Top of DATA

-- ==== Sys2Proof/Laws/KeepsIssue.lean ====
section
/-! SUPPORT. What the operations keep (see Keeps): the issues of a burst, fetching, traps and runs. One lemma for each. -/

namespace Sys2Proof.Machine

theorem keeps_deskewApply {a0 : State} {s : State} (h : Keeps a0 s) (c : Nat) : Keeps a0 (deskewApply s c) := by
  unfold deskewApply
  (try dsimp only)
  repeat' first
    | with_reducible assumption
    | with_reducible apply keeps_setNums

theorem keeps_deskewAll {a0 : State} {s : State} (h : Keeps a0 s)  : Keeps a0 (deskewAll s) := by
  unfold deskewAll
  repeat' first
    | with_reducible assumption
    | with_reducible apply keeps_deskewApply
    | with_reducible apply Keeps.foldl
    | with_reducible apply Keeps.foldl_fst
    | with_reducible apply Keeps.foldl_snd
    | intro _ _ _

theorem keeps_senseVs {a0 : State} {s : State} (h : Keeps a0 s) (c : Nat) (v : Pad) : Keeps a0 (senseVs s c v) := by
  unfold senseVs
  (try dsimp only)
  repeat' first
    | with_reducible assumption
    | with_reducible apply Keeps.ite
    | with_reducible apply keeps_setChan

theorem keeps_enableOne {a0 : State} {s : State} (h : Keeps a0 s) (c : Nat) (high : Bool) : Keeps a0 (enableOne s c high) := by
  unfold enableOne
  (try dsimp only)
  repeat' first
    | with_reducible assumption
    | with_reducible apply Keeps.ite
    | with_reducible apply keeps_inc
    | with_reducible apply keeps_setChan

theorem keeps_enableCmp {a0 : State} {s : State} (h : Keeps a0 s) (c : Nat) : Keeps a0 (enableCmp s c) := by
  unfold enableCmp
  repeat' first
    | with_reducible assumption
    | with_reducible apply keeps_enableOne

theorem keeps_enablePowered {a0 : State} {s : State} (hk : Keeps a0 s) (c : Nat) (h : Bool) (l : Bool) : Keeps a0 (enablePowered s c h l) := by
  unfold enablePowered
  (try dsimp only)
  repeat' first
    | with_reducible assumption
    | with_reducible apply Keeps.ite
    | with_reducible apply keeps_enableOne

theorem keeps_attnRecord {a0 : State} {s : State} (h : Keeps a0 s) (c : Nat) (e : Nat) : Keeps a0 (attnRecord c s e) := by
  unfold attnRecord
  (try dsimp only)
  repeat' first
    | with_reducible assumption
    | with_reducible apply Keeps.ite
    | with_reducible apply keeps_inc
    | with_reducible apply keeps_setFlag
    | with_reducible apply keeps_raise

theorem keeps_senseEdge {a0 : State} {s : State} (h : Keeps a0 s) (c : Nat) (v : Pad) : Keeps a0 (senseEdge s c v) := by
  unfold senseEdge
  (try dsimp only)
  repeat' first
    | with_reducible assumption
    | with_reducible apply Keeps.ite
    | with_reducible apply keeps_attnRecord
    | with_reducible apply keeps_senseVs
    | with_reducible apply Keeps.foldl
    | with_reducible apply Keeps.foldl_fst
    | with_reducible apply Keeps.foldl_snd
    | intro _ _ _

theorem keeps_satCount {a0 : State} {s : State} (h : Keeps a0 s) (k : Nat) (flags : Nat) (i : Nat) : Keeps a0 (satCount s k flags i) := by
  unfold satCount
  (try dsimp only)
  repeat' first
    | with_reducible assumption
    | with_reducible apply Keeps.ite
    | with_reducible apply keeps_setNum
    | with_reducible apply keeps_setFlag

theorem keeps_capMap {a0 : State} {s : State} (h : Keeps a0 s) (issue : Nat) (cyc : Nat) (f : IssueCap → IssueCap) : Keeps a0 (capMap s issue cyc f) := by
  unfold capMap
  (try dsimp only)
  repeat' first
    | with_reducible assumption
    | with_reducible apply Keeps.ite
    | with_reducible apply keeps_setCis

theorem keeps_capFail {a0 : State} {s : State} (h : Keeps a0 s) (c : Nat) (j : Judgement) : Keeps a0 (capFail s c j) := by
  unfold capFail
  (try dsimp only)
  repeat' first
    | with_reducible assumption
    | with_reducible apply Keeps.ite
    | with_reducible apply keeps_capMap

theorem keeps_wordMark {a0 : State} {s : State} (h : Keeps a0 s) (c : Nat) (w : Nat) (bits : Nat) : Keeps a0 (wordMark s c w bits) := by
  unfold wordMark
  (try dsimp only)
  repeat' first
    | with_reducible assumption
    | with_reducible apply keeps_setChan

theorem keeps_firstFail {a0 : State} {s : State} (h : Keeps a0 s) (c : Nat) (j : Judgement) : Keeps a0 (firstFail s c j) := by
  unfold firstFail
  (try dsimp only)
  repeat' first
    | with_reducible assumption
    | with_reducible apply Keeps.ite
    | with_reducible apply keeps_setNums

theorem keeps_invSeen {a0 : State} {s : State} (h : Keeps a0 s) (c : Nat) : Keeps a0 (invSeen s c) := by
  unfold invSeen
  repeat' first
    | with_reducible assumption
    | with_reducible apply keeps_setFlag

theorem keeps_countJudgement {a0 : State} {s : State} (h : Keeps a0 s) (c : Nat) (j : Judgement) : Keeps a0 (countJudgement s c j) := by
  unfold countJudgement
  (try dsimp only)
  repeat' first
    | with_reducible assumption
    | with_reducible apply Keeps.ite
    | with_reducible apply keeps_inc
    | with_reducible apply keeps_firstFail
    | with_reducible apply keeps_invSeen
    | with_reducible apply keeps_satCount

theorem keeps_binMap {a0 : State} {s : State} (h : Keeps a0 s) (c : Nat) (w : Nat) (f : Nat → Nat) : Keeps a0 (binMap s c w f) := by
  unfold binMap
  (try dsimp only)
  repeat' first
    | with_reducible assumption
    | with_reducible apply Keeps.ite
    | with_reducible apply keeps_setCis

theorem keeps_binJudgement {a0 : State} {s : State} (h : Keeps a0 s) (c : Nat) (j : Judgement) : Keeps a0 (binJudgement s c j) := by
  unfold binJudgement
  (try dsimp only)
  repeat' first
    | with_reducible assumption
    | with_reducible apply Keeps.ite
    | with_reducible apply keeps_binMap

theorem keeps_suspectMark {a0 : State} {s : State} (h : Keeps a0 s) (c : Nat) (w : Nat) : Keeps a0 (suspectMark s c w) := by
  unfold suspectMark
  repeat' first
    | with_reducible assumption
    | with_reducible apply Keeps.ite
    | with_reducible apply keeps_binMap

theorem keeps_blockJudgement {a0 : State} {s : State} (h : Keeps a0 s) (c : Nat) (fail : Bool) : Keeps a0 (blockJudgement s c fail) := by
  unfold blockJudgement
  (try dsimp only)
  repeat' first
    | with_reducible assumption
    | with_reducible apply Keeps.ite
    | with_reducible apply keeps_inc
    | with_reducible apply keeps_setChan

theorem keeps_settleOne {a0 : State} {s : State} (h : Keeps a0 s) (c : Nat) (j : Judgement) : Keeps a0 (settleOne s c j) := by
  unfold settleOne
  (try dsimp only)
  repeat' first
    | with_reducible assumption
    | with_reducible apply Keeps.ite
    | with_reducible apply keeps_binJudgement
    | with_reducible apply keeps_blockJudgement
    | with_reducible apply keeps_capFail
    | with_reducible apply keeps_countJudgement
    | with_reducible apply keeps_wordMark

theorem keeps_judge {a0 : State} {s : State} (h : Keeps a0 s) (c : Nat) (m : Nat) (j : Judgement) : Keeps a0 (judge s c m j) := by
  unfold judge
  (try dsimp only)
  repeat' first
    | with_reducible assumption
    | with_reducible apply Keeps.ite
    | with_reducible apply keeps_setChan
    | with_reducible apply keeps_settleOne

theorem keeps_settleLater {a0 : State} {s : State} (h : Keeps a0 s) (m : Nat) (c : Nat) : Keeps a0 (settleLater s m c) := by
  unfold settleLater
  (try dsimp only)
  repeat' first
    | with_reducible assumption
    | with_reducible apply Keeps.ite
    | with_reducible apply keeps_setChan
    | with_reducible apply keeps_settleOne
    | with_reducible apply Keeps.foldl
    | with_reducible apply Keeps.foldl_fst
    | with_reducible apply Keeps.foldl_snd
    | intro _ _ _

theorem keeps_capPrune {a0 : State} {s : State} (h : Keeps a0 s)  : Keeps a0 (capPrune s) := by
  unfold capPrune
  (try dsimp only)
  repeat' first
    | with_reducible assumption
    | with_reducible apply Keeps.ite
    | with_reducible apply keeps_setCis

theorem keeps_dropWords {a0 : State} {s : State} (h : Keeps a0 s) (t : Nat) (w : Nat) : Keeps a0 (dropWords s t w) := by
  unfold dropWords
  (try dsimp only)
  repeat' first
    | with_reducible assumption
    | with_reducible apply Keeps.ite
    | with_reducible apply keeps_setChan
    | with_reducible apply Keeps.foldl
    | with_reducible apply Keeps.foldl_fst
    | with_reducible apply Keeps.foldl_snd
    | intro _ _ _

theorem keeps_tileWord {a0 : State} {acc : State × List Nat} (h : Keeps a0 acc.1) (t : Nat) (w : Nat) : Keeps a0 (tileWord t w acc).1 := by
  unfold tileWord
  (try dsimp only)
  repeat' first
    | with_reducible assumption
    | with_reducible apply keeps_setNum

theorem keeps_tileCycle {a0 : State} {acc : State × List Nat} (h : Keeps a0 acc.1) (m : Nat) (t : Nat) : Keeps a0 (tileCycle m acc t).1 := by
  unfold tileCycle
  (try dsimp only)
  repeat' first
    | with_reducible assumption
    | with_reducible apply Keeps.ite
    | with_reducible apply keeps_dropWords
    | with_reducible apply keeps_tileWord
    | split

theorem keeps_linesCycle {a0 : State} {s : State} (h : Keeps a0 s) (m : Nat) : Keeps a0 (linesCycle s m).1 := by
  unfold linesCycle
  repeat' first
    | with_reducible assumption
    | with_reducible apply keeps_tileCycle
    | with_reducible apply Keeps.foldl
    | with_reducible apply Keeps.foldl_fst
    | with_reducible apply Keeps.foldl_snd
    | intro _ _ _

theorem keeps_consume {a0 : State} {s : State} (h : Keeps a0 s) (k : Nat) : Keeps a0 (consume s k) := by
  unfold consume
  (try dsimp only)
  repeat' first
    | with_reducible assumption
    | with_reducible apply keeps_setSeq

theorem keeps_countersCycle {a0 : State} {s : State} (h : Keeps a0 s) (issue : Bool) (up : List Nat) : Keeps a0 (countersCycle s issue up) := by
  unfold countersCycle
  (try dsimp only)
  repeat' first
    | with_reducible assumption
    | with_reducible apply Keeps.ite
    | with_reducible apply keeps_setSeq

theorem keeps_memFault {a0 s : State} (h : Keeps a0 s) (a : Nat) : Keeps a0 (memFault s a) := by
  unfold memFault
  generalize regionOf s.mem a = o
  cases o with
  | none => exact h
  | some p => exact keeps_raise h _

theorem keeps_memUE {a0 s : State} (h : Keeps a0 s) (a : Nat) : Keeps a0 (memUE s a) := by
  unfold memUE
  apply keeps_memFault
  apply keeps_setNum
  apply keeps_inc
  exact keeps_setMem h _ (fun hc => Mem.Canon.congr hc rfl rfl)

theorem keeps_memStore {a0 s : State} (h : Keeps a0 s) (a : Nat) (d : Bytes) : Keeps a0 (memStore s a d).2 := by
  unfold memStore
  apply Keeps.foldl_snd (p := (true, s)) h
  intro p b hp
  dsimp only
  split
  · exact keeps_memUE hp _
  · exact keeps_setMem hp _ (fun hc => (hc.memWrite _ _).congr rfl rfl)

theorem keeps_fetchUE {a0 : State} {s : State} (h : Keeps a0 s) (gone : List (Nat × Nat)) : Keeps a0 (fetchUE s gone) := by
  unfold fetchUE
  repeat' first
    | with_reducible assumption
    | with_reducible apply keeps_memUE
    | split

theorem keeps_fetchMemory {a0 s : State} (h : Keeps a0 s) (seg off entry : Nat) :
    Keeps a0 (fetchMemory s seg off entry).2 := keeps_fetchUE h _

theorem keeps_streamOut {a0 : State} {s : State} (h : Keeps a0 s) (c : Nat) (m : Nat) (levels : List Drive) : Keeps a0 (streamOut s c m levels) := by
  unfold streamOut
  (try dsimp only)
  repeat' first
    | with_reducible assumption
    | with_reducible apply keeps_emit
    | with_reducible apply keeps_setChan

theorem keeps_genPlay {a0 : State} {s : State} (h : Keeps a0 s) (c : Nat) (m : Nat) : Keeps a0 (genPlay s c m) := by
  unfold genPlay
  (try dsimp only)
  repeat' first
    | with_reducible assumption
    | with_reducible apply Keeps.ite
    | with_reducible apply keeps_setChan
    | with_reducible apply keeps_streamOut

theorem keeps_capData {a0 : State} {s : State} (h : Keeps a0 s) (c : Nat) (x : PlayCtx) (data : Nat) : Keeps a0 (capData s c x data) := by
  unfold capData
  (try dsimp only)
  repeat' first
    | with_reducible assumption
    | with_reducible apply keeps_capMap

theorem keeps_wordStart {a0 : State} {s : State} (h : Keeps a0 s) (c : Nat) (w : Nat) : Keeps a0 (wordStart s c w) := by
  unfold wordStart
  repeat' first
    | with_reducible assumption
    | with_reducible apply Keeps.ite
    | with_reducible apply keeps_suspectMark
    | with_reducible apply keeps_wordMark

theorem keeps_slotStart {a0 : State} {s : State} (h : Keeps a0 s) (c : Nat) (m : Nat) (n : Nat) (u : Nat) : Keeps a0 (slotStart s c m n u) := by
  unfold slotStart
  repeat' first
    | with_reducible assumption
    | with_reducible apply Keeps.ite
    | with_reducible apply keeps_suspectMark
    | with_reducible apply keeps_wordStart

theorem keeps_streamJudge {a0 : State} {s : State} (h : Keeps a0 s) (c : Nat) (x : PlayCtx) (chk : Bool) (u : Nat) (slot : Nat) (ok : Bool) : Keeps a0 (streamJudge c x chk s u slot ok) := by
  unfold streamJudge
  (try dsimp only)
  repeat' first
    | with_reducible assumption
    | with_reducible apply keeps_judge

theorem keeps_comparePlay {a0 : State} {s : State} (h : Keeps a0 s) (c : Nat) (x : PlayCtx) (io : List (List Pad)) : Keeps a0 (comparePlay s c x io) := by
  unfold comparePlay
  (try dsimp only)
  repeat' first
    | with_reducible assumption
    | with_reducible apply Keeps.ite
    | with_reducible apply keeps_capData
    | with_reducible apply keeps_senseEdge
    | with_reducible apply keeps_slotStart
    | with_reducible apply keeps_streamJudge
    | with_reducible apply Keeps.foldl
    | with_reducible apply Keeps.foldl_fst
    | with_reducible apply Keeps.foldl_snd
    | intro _ _ _

theorem keeps_checkBit {a0 : State} {s : State} (h : Keeps a0 s) (c : Nat) (x : PlayCtx) (u : Nat) (slot : Nat) (received : Bool) : Keeps a0 (checkBit c x s u slot received) := by
  unfold checkBit
  (try dsimp only)
  repeat' first
    | with_reducible assumption
    | with_reducible apply Keeps.ite
    | with_reducible apply keeps_setChan
    | with_reducible apply keeps_streamJudge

Bottom of DATA

Set down again, word for word, the stretch of records from the line with "with_reducible apply keeps_tileCycle" to the line with "(consume s k) := by", both of those lines included.

    | with_reducible apply keeps_tileCycle
    | with_reducible apply Keeps.foldl
    | with_reducible apply Keeps.foldl_fst
    | with_reducible apply Keeps.foldl_snd
    | intro _ _ _

theorem keeps_consume {a0 : State} {s : State} (h : Keeps a0 s) (k : Nat) : Keeps a0 (consume s k) := by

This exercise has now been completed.